- _TASK INSTRUCTIONS_
Please reproduce the entries below exactly, starting at the first line and ending with the line that holds "def afterSym (i".

:: RECORDED DATA

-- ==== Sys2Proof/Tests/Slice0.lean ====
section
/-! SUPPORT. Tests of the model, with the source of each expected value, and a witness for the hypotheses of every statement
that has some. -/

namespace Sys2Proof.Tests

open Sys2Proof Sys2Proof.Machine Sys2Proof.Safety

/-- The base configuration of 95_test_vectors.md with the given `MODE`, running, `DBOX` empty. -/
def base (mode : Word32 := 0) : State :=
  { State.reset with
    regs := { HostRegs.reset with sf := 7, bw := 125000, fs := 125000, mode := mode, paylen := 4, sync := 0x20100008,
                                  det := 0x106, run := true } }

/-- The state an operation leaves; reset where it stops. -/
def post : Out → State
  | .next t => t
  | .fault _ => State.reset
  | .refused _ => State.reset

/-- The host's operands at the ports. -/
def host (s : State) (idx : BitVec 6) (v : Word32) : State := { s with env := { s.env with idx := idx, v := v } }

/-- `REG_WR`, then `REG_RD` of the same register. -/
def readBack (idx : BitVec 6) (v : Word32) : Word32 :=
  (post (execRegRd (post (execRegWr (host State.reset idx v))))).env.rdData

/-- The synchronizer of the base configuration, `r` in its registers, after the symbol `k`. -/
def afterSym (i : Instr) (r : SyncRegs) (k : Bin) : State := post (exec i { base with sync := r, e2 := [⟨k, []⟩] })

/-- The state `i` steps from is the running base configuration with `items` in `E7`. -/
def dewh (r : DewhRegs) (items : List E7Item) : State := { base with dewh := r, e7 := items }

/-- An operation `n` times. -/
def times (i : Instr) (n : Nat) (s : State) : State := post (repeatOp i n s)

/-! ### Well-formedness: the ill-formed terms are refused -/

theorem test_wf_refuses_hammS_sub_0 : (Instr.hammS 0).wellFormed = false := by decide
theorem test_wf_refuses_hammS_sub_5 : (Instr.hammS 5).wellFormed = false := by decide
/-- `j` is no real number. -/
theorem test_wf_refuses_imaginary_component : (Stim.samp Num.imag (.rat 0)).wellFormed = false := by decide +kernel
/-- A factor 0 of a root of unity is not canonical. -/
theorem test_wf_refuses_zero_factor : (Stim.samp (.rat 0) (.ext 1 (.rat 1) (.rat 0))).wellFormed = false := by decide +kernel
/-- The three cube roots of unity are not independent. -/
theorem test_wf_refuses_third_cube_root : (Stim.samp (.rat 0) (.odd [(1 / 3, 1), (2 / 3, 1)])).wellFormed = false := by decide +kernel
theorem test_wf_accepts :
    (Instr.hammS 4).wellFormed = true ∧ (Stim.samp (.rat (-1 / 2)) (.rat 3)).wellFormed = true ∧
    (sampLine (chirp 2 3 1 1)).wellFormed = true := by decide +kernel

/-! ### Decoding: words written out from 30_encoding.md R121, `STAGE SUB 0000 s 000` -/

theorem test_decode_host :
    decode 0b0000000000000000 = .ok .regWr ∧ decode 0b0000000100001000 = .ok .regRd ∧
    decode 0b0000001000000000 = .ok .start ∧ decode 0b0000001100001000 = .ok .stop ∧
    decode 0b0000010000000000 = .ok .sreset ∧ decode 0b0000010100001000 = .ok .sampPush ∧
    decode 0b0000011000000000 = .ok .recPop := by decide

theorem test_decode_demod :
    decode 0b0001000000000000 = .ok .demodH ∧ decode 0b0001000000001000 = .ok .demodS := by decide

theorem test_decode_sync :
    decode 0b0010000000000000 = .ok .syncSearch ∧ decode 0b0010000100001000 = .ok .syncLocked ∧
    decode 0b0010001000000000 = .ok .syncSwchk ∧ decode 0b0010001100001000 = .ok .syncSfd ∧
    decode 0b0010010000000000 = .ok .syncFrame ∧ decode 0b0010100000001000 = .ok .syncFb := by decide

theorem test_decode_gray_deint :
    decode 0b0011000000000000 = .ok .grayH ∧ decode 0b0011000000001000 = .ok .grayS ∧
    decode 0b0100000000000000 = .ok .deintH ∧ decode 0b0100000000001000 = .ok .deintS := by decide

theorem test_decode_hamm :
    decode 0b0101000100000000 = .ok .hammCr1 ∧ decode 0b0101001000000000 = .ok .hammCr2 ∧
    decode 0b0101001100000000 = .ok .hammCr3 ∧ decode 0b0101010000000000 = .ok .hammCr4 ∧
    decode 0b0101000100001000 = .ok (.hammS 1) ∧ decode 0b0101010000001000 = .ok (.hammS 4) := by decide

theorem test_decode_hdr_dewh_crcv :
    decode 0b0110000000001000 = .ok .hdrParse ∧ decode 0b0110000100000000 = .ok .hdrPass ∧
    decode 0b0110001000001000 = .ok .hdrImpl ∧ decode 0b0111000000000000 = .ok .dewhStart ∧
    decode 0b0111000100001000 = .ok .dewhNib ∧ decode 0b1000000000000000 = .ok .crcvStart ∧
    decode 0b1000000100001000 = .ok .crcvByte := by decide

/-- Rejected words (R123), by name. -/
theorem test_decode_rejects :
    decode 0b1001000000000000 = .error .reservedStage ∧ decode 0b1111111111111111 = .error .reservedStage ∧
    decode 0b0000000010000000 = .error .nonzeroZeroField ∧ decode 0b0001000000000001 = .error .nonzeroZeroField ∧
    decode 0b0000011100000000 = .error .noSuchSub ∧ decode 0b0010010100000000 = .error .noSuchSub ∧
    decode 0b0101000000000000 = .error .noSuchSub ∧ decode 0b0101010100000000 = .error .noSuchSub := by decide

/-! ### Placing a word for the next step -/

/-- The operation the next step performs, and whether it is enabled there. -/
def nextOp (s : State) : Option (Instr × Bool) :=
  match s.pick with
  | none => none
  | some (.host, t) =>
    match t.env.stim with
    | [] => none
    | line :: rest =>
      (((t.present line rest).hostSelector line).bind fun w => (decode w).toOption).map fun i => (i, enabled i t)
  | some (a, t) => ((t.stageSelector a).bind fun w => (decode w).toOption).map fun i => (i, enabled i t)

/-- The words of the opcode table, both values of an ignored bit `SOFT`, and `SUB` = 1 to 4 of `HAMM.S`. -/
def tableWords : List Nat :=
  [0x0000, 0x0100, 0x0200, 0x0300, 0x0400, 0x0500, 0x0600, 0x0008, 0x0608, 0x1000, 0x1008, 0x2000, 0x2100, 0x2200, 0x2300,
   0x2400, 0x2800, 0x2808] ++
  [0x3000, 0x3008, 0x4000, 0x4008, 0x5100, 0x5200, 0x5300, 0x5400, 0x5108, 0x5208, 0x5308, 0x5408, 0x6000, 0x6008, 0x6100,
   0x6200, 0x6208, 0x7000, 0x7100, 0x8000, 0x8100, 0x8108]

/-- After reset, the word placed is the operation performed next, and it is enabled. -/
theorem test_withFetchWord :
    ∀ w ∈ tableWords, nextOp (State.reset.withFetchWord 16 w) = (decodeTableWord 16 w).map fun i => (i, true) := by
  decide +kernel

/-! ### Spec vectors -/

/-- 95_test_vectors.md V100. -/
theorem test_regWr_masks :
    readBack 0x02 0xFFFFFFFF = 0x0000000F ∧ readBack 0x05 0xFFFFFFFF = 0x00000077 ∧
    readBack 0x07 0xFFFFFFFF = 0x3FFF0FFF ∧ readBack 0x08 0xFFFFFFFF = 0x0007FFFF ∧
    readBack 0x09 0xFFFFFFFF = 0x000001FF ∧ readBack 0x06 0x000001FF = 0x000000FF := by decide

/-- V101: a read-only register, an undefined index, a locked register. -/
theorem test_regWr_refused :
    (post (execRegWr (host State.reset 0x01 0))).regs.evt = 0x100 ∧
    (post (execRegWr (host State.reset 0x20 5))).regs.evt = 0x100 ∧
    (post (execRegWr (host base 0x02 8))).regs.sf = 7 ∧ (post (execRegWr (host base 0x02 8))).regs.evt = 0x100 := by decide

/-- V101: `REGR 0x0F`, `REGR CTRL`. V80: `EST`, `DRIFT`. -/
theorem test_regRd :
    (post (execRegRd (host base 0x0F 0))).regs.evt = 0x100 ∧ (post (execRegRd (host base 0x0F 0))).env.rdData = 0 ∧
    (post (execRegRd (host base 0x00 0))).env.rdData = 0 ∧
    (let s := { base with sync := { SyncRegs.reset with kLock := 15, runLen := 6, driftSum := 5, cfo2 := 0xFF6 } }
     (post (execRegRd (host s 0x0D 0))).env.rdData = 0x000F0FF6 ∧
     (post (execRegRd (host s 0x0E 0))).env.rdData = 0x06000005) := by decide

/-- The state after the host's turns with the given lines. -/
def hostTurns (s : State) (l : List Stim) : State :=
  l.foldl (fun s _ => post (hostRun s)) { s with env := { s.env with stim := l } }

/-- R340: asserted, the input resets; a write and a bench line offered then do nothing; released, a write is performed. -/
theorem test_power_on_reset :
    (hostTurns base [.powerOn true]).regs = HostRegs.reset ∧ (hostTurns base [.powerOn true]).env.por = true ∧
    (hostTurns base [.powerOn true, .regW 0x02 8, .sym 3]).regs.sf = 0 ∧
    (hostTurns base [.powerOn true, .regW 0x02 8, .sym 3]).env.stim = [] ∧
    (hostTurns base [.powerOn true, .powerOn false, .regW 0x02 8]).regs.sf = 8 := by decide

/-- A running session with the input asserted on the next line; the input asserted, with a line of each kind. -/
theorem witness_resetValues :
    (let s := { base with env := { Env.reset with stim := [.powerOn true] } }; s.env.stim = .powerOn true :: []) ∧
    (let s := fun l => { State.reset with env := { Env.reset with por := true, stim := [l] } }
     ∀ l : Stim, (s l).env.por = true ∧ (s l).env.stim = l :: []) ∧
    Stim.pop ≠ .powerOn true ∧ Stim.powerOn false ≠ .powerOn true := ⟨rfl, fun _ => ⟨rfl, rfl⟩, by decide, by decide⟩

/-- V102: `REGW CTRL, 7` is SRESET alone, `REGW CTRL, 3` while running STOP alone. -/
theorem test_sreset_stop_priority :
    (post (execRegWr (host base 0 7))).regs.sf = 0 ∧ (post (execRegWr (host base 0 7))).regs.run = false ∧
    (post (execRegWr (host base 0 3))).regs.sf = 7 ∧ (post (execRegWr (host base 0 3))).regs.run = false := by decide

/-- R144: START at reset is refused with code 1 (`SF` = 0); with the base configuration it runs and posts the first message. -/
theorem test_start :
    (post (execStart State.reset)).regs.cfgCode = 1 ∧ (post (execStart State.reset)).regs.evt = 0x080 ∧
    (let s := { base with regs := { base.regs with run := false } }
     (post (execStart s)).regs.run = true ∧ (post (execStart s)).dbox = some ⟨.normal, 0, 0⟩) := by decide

::::

- _ANSWER BOX_
-- ==== Sys2Proof/Tests/Slice0.lean ====
section
/-! SUPPORT. Tests of the model, with the source of each expected value, and a witness for the hypotheses of every statement
that has some. -/

namespace Sys2Proof.Tests

open Sys2Proof Sys2Proof.Machine Sys2Proof.Safety

/-- The base configuration of 95_test_vectors.md with the given `MODE`, running, `DBOX` empty. -/
def base (mode : Word32 := 0) : State :=
  { State.reset with
    regs := { HostRegs.reset with sf := 7, bw := 125000, fs := 125000, mode := mode, paylen := 4, sync := 0x20100008,
                                  det := 0x106, run := true } }

/-- The state an operation leaves; reset where it stops. -/
def post : Out → State
  | .next t => t
  | .fault _ => State.reset
  | .refused _ => State.reset

/-- The host's operands at the ports. -/
def host (s : State) (idx : BitVec 6) (v : Word32) : State := { s with env := { s.env with idx := idx, v := v } }

/-- `REG_WR`, then `REG_RD` of the same register. -/
def readBack (idx : BitVec 6) (v : Word32) : Word32 :=
  (post (execRegRd (post (execRegWr (host State.reset idx v))))).env.rdData

/-- The synchronizer of the base configuration, `r` in its registers, after the symbol `k`. -/
def afterSym (i : Instr) (r : SyncRegs) (k : Bin) : State := post (exec i { base with sync := r, e2 := [⟨k, []⟩] })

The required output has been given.